(Source data Opens)
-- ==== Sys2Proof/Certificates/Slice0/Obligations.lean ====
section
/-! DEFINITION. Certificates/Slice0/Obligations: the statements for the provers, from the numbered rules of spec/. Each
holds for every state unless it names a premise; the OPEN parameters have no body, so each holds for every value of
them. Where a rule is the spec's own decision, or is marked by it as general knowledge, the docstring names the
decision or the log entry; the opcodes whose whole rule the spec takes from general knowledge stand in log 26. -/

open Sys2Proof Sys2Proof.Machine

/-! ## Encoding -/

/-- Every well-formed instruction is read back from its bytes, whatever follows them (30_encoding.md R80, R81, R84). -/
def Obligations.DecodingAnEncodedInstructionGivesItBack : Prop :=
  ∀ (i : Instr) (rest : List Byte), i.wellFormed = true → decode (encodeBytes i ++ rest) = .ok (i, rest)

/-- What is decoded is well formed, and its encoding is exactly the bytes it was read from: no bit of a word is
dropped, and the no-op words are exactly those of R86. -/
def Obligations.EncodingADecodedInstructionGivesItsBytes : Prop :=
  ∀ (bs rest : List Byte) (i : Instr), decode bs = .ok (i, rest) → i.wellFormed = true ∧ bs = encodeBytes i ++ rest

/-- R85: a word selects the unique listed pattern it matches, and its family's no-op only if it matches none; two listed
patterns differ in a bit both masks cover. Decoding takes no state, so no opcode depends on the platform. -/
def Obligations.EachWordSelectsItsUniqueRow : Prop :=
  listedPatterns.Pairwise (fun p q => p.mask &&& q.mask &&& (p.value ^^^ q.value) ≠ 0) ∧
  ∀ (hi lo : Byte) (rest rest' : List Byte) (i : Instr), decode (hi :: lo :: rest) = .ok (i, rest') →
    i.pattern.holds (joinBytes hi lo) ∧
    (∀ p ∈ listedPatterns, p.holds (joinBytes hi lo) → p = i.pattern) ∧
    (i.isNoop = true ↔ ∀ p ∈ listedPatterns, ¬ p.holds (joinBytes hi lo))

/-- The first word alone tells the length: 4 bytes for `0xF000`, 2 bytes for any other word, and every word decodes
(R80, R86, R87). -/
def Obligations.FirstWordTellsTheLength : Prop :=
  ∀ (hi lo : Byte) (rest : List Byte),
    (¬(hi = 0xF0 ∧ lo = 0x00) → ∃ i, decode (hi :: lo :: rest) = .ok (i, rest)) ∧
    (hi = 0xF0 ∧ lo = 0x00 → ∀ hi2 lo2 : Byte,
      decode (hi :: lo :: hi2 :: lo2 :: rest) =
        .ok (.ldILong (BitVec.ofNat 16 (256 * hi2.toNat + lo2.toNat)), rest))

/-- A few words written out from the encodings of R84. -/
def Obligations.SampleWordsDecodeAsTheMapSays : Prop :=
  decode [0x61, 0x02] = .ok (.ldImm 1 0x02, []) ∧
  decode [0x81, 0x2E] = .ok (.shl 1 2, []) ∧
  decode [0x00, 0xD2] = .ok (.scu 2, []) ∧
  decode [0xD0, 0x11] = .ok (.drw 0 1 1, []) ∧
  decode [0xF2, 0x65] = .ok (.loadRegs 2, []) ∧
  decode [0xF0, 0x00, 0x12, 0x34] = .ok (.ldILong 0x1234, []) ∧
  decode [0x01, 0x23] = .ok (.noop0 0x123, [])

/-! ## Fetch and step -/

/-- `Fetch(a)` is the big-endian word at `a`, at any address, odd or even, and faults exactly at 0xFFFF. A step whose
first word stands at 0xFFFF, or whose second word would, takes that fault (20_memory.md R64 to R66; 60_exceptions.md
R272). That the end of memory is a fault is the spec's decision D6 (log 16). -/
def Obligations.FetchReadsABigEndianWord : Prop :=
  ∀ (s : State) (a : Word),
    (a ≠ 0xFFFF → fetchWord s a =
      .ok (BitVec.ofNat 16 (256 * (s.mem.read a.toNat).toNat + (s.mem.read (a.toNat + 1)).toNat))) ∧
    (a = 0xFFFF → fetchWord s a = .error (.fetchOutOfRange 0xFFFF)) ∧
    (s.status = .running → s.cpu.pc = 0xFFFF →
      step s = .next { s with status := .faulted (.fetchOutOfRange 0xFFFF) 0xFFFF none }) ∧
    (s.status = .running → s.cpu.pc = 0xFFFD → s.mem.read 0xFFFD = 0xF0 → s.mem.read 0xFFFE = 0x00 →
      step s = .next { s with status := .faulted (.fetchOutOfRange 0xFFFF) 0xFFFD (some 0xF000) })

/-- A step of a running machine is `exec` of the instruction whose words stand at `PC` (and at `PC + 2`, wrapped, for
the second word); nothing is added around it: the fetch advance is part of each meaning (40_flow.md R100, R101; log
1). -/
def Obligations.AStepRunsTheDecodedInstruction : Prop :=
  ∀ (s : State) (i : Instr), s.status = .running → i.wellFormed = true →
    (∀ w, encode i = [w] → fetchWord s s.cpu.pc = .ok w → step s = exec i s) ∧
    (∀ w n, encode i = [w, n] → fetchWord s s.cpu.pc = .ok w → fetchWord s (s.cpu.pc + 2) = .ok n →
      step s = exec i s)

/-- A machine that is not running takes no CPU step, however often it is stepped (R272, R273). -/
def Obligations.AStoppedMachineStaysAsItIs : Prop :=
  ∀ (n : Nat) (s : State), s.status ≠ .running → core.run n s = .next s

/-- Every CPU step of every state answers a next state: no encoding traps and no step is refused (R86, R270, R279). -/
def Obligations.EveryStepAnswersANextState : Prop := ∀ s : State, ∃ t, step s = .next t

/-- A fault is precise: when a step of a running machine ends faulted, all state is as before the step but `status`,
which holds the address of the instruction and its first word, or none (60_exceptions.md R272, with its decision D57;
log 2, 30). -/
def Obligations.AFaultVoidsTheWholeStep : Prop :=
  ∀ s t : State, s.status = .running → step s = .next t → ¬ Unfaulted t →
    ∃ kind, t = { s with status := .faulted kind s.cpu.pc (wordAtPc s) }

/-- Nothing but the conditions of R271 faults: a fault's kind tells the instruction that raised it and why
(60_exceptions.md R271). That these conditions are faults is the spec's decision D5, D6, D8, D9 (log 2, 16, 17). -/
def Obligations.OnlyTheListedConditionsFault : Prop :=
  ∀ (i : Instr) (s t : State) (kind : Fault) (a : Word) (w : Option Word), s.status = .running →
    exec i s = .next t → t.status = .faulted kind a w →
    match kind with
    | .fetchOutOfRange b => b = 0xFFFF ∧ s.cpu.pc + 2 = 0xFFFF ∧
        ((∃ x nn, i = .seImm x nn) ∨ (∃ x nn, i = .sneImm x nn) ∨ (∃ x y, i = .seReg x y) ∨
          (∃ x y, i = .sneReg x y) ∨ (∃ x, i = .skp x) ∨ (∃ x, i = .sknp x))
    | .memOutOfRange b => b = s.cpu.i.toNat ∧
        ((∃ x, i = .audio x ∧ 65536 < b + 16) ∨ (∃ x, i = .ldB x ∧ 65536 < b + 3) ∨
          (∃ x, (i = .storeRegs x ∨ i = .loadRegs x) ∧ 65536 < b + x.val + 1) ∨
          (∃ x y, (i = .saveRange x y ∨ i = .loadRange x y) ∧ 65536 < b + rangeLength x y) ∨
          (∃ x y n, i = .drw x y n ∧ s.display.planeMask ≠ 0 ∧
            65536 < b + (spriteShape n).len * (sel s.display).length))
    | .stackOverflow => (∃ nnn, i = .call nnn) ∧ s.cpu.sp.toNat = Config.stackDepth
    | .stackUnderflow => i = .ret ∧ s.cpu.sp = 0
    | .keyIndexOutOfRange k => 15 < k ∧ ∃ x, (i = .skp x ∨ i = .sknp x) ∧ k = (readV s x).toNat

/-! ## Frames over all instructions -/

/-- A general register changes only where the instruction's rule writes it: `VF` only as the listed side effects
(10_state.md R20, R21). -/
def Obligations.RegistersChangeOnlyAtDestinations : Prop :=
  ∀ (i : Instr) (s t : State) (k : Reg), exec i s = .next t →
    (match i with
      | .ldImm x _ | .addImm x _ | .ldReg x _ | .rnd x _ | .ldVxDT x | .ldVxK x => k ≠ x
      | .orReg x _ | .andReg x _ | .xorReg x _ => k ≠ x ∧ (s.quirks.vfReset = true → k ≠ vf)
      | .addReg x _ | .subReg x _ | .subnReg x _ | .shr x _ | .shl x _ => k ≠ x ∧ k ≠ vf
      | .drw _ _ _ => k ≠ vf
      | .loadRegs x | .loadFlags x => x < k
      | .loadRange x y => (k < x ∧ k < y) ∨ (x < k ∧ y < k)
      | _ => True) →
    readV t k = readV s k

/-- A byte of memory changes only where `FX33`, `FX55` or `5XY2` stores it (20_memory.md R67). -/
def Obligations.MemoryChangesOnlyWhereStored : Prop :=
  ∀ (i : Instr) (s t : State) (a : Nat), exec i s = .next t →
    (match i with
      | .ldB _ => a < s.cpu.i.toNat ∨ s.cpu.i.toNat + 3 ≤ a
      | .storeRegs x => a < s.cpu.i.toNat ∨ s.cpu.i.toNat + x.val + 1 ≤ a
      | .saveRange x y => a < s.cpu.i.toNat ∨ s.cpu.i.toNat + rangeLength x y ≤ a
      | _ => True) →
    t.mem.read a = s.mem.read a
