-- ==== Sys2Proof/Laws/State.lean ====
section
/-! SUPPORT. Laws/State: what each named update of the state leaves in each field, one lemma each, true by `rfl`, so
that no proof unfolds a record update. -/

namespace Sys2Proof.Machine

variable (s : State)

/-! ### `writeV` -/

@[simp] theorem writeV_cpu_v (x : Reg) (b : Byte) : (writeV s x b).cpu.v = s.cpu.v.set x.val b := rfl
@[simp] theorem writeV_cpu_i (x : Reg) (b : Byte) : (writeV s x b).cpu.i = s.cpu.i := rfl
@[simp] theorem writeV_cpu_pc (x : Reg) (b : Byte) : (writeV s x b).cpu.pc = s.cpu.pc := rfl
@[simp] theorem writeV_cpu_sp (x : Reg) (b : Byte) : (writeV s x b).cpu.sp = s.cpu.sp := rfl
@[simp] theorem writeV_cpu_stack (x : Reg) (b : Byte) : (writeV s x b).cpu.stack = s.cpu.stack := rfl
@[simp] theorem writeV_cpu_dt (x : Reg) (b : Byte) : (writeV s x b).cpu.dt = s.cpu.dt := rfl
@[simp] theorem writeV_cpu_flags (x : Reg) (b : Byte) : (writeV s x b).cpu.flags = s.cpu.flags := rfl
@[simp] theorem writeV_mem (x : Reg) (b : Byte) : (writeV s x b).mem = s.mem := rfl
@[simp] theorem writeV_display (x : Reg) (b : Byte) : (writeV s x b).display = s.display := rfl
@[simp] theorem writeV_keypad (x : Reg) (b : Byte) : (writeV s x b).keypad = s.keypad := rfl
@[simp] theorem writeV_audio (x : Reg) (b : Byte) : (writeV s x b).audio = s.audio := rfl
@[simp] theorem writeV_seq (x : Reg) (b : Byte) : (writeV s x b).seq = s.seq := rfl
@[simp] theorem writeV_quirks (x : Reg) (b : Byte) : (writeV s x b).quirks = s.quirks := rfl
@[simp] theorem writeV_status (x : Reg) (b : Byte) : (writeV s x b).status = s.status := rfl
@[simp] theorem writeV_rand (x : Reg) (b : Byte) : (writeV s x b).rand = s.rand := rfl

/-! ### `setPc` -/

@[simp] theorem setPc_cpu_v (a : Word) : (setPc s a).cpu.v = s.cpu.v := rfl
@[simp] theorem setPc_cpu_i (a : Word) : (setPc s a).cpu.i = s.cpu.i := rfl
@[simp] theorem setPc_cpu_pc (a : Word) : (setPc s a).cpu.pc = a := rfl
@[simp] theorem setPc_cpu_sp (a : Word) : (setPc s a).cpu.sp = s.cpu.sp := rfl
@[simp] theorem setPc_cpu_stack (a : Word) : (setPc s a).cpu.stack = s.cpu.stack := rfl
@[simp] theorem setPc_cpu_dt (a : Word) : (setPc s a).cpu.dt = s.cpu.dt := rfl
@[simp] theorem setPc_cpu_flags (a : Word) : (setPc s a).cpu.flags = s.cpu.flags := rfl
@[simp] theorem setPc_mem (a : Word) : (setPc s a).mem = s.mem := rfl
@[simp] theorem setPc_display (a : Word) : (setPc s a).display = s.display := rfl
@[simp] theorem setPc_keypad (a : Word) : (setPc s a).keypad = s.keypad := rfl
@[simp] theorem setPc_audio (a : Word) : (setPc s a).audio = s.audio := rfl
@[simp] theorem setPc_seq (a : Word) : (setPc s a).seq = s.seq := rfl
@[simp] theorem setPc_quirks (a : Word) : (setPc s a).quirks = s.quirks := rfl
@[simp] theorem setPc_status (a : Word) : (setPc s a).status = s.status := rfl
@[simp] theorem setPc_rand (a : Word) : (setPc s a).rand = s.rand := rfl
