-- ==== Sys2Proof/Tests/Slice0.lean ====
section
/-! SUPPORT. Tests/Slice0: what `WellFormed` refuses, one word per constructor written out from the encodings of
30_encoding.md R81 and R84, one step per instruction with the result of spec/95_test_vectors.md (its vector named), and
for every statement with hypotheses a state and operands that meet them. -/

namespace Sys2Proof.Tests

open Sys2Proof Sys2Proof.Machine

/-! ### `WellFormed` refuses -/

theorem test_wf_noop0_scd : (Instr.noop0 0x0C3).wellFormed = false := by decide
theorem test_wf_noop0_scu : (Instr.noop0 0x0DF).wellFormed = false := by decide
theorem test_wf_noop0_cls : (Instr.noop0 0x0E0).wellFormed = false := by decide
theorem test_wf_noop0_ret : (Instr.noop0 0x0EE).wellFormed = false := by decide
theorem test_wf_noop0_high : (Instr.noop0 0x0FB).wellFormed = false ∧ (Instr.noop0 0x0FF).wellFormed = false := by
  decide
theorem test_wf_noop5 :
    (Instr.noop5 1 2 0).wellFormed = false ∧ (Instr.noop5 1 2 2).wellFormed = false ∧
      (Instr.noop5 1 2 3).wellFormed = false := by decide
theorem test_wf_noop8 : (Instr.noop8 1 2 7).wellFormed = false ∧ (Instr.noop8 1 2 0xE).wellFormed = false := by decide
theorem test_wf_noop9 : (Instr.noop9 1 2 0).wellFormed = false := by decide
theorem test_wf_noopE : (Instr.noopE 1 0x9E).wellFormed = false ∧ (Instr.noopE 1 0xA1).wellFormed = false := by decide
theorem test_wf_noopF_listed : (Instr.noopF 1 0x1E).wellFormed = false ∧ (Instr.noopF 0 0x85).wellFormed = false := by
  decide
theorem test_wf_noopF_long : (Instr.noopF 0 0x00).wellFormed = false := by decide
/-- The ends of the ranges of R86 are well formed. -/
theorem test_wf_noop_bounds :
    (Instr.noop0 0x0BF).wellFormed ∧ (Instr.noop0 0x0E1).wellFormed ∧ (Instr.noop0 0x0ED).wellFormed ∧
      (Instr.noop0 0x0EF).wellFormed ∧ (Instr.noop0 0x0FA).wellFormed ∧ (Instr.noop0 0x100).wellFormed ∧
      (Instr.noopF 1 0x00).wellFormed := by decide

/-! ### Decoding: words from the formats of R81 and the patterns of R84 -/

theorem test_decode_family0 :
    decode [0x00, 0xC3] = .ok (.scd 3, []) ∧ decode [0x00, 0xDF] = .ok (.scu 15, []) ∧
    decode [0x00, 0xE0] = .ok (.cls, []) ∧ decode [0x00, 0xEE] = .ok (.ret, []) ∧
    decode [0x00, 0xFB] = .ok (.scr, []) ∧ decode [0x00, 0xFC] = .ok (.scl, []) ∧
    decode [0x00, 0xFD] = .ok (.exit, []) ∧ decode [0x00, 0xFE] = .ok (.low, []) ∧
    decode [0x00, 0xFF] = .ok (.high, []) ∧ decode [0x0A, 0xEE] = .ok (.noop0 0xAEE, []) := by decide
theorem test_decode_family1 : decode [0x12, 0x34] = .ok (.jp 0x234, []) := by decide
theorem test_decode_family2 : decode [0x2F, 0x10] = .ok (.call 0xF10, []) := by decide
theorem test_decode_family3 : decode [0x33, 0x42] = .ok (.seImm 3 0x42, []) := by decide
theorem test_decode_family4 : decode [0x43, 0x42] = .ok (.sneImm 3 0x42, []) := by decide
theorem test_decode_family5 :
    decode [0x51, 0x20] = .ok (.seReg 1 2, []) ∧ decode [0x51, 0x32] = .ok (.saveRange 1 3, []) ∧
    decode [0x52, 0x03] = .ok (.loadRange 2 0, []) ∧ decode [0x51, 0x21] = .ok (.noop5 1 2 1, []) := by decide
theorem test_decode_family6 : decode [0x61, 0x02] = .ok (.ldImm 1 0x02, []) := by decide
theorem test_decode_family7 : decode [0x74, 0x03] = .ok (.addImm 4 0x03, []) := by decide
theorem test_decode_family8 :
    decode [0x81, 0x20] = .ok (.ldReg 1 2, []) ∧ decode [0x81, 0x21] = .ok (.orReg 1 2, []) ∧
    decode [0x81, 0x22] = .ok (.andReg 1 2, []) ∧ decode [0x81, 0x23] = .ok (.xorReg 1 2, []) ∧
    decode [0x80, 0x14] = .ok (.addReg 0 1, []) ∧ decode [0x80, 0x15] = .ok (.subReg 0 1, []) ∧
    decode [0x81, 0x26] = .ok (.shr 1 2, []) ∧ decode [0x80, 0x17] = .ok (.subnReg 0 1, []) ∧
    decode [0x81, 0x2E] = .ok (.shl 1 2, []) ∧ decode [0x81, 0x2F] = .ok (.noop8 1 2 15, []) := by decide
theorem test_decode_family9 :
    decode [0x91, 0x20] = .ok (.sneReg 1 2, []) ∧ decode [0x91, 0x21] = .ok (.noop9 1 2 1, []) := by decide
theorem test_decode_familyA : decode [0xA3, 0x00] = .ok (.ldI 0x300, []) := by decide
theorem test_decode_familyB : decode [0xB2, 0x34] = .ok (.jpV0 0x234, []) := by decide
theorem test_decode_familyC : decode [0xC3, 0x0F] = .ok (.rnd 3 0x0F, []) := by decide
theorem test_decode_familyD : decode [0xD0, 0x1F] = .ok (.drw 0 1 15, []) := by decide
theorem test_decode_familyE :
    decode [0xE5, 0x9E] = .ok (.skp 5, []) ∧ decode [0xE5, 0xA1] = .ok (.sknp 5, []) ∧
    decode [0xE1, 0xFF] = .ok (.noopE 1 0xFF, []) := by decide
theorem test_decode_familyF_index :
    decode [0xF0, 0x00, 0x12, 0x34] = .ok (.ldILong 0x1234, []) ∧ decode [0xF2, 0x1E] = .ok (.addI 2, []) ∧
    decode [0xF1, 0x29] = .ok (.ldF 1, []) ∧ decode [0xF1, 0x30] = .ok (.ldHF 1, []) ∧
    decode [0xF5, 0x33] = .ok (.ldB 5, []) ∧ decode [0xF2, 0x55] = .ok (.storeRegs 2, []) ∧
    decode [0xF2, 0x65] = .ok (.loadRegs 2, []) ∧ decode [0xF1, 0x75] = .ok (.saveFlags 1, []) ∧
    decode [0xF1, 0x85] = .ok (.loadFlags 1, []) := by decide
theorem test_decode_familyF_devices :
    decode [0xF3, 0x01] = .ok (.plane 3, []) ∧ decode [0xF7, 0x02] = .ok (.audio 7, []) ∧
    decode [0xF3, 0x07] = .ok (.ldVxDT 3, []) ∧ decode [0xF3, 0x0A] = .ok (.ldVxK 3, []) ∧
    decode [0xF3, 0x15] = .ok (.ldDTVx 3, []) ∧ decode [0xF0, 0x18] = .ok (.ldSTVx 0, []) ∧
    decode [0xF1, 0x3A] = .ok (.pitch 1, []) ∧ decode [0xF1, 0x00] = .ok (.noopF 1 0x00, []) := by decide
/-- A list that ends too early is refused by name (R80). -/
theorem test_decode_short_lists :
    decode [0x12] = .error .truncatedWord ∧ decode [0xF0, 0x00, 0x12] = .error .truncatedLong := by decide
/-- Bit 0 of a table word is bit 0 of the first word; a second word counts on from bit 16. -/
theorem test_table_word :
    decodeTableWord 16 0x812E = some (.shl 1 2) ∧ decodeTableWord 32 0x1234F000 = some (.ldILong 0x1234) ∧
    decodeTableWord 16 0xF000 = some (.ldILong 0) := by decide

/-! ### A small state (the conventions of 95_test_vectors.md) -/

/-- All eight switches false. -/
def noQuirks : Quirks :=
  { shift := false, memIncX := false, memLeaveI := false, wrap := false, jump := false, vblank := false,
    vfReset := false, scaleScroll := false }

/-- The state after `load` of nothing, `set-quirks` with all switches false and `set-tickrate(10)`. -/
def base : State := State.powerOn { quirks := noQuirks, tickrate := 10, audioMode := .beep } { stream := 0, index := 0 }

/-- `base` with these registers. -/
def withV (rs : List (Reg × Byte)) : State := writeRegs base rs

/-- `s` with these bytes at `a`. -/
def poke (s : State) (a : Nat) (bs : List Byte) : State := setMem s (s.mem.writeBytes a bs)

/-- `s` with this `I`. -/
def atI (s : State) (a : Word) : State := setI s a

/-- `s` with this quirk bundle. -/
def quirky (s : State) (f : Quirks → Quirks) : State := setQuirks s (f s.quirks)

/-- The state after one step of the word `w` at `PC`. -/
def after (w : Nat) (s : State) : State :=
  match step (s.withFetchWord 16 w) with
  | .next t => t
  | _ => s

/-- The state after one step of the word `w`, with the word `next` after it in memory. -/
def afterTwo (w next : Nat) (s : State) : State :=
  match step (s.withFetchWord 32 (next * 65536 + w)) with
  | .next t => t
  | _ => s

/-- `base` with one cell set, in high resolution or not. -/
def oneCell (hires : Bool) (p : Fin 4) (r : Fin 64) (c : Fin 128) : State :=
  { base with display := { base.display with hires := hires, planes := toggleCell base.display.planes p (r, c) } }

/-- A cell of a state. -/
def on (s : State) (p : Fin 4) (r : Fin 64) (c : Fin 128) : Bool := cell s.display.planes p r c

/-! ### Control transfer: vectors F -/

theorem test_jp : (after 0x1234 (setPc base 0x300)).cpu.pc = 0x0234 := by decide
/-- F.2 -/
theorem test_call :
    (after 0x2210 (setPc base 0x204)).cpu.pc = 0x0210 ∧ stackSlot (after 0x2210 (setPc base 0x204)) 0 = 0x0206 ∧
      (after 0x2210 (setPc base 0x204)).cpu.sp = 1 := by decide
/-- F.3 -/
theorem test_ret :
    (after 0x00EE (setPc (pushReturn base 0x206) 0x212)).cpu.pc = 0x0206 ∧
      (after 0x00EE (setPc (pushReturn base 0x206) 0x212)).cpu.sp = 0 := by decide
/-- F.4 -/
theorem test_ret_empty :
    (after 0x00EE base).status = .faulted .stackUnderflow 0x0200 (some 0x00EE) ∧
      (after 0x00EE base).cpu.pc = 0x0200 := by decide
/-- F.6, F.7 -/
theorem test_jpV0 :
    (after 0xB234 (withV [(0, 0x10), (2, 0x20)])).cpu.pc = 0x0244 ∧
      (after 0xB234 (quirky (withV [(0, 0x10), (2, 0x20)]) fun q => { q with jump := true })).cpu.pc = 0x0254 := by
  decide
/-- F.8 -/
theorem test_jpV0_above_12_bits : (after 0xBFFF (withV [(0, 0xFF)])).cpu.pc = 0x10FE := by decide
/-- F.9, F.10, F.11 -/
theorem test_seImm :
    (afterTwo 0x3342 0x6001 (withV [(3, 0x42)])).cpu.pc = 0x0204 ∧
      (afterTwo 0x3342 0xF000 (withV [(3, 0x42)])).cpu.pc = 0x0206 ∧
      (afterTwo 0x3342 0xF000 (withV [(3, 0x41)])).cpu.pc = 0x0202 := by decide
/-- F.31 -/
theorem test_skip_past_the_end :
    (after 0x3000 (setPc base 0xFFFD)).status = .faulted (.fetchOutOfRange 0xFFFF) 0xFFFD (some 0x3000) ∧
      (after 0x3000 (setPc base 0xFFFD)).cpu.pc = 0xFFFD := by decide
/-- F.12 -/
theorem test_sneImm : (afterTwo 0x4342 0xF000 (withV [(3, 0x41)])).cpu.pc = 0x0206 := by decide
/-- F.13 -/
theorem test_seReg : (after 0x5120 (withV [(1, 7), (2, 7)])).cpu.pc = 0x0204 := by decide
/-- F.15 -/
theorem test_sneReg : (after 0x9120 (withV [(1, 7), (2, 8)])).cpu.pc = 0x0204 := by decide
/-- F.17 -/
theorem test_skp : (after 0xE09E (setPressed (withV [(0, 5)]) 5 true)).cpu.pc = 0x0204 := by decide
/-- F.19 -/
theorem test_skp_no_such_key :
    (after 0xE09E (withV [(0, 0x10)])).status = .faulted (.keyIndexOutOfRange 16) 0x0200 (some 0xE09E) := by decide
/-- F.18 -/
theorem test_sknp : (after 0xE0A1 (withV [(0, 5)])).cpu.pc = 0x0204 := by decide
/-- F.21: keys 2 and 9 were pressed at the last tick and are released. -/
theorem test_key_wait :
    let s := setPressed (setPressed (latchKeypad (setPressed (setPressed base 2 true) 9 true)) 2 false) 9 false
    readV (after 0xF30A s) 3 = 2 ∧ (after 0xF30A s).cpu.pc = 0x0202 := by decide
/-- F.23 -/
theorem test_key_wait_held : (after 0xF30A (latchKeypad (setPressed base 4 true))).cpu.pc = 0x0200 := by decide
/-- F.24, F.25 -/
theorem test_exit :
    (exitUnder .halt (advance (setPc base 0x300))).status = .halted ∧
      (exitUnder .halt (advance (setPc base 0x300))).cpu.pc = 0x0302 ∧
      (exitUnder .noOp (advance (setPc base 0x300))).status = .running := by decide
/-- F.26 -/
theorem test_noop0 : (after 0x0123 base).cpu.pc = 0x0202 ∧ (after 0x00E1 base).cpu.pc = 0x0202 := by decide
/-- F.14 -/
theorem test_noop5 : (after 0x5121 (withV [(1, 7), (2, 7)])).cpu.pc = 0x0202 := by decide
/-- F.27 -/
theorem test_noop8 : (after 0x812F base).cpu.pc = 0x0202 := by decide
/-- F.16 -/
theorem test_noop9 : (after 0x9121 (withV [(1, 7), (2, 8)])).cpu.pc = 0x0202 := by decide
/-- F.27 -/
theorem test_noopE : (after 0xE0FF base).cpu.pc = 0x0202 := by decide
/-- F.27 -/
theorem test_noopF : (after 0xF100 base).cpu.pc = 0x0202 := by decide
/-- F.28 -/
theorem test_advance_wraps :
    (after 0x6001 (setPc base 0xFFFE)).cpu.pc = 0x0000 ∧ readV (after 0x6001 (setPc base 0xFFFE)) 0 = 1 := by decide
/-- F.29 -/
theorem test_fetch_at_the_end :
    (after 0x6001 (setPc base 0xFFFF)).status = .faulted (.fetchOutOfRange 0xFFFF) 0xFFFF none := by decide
(Source data Closes)
:: Problem ::
Return the span of lines in the data above that opens at the line with "Unfaulted t →" and closes at the line with "def Obligations.OnlyTheListedConditionsFault : Prop", exactly, ends included, nothing else.

:: Answer to the exercise ::
  ∀ s t : State, s.status = .running → step s = .next t → ¬ Unfaulted t →
    ∃ kind, t = { s with status := .faulted kind s.cpu.pc (wordAtPc s) }

/-- Nothing but the conditions of R271 faults: a fault's kind tells the instruction that raised it and why
(60_exceptions.md R271). That these conditions are faults is the spec's decision D5, D6, D8, D9 (log 2, 16, 17). -/
def Obligations.OnlyTheListedConditionsFault : Prop :=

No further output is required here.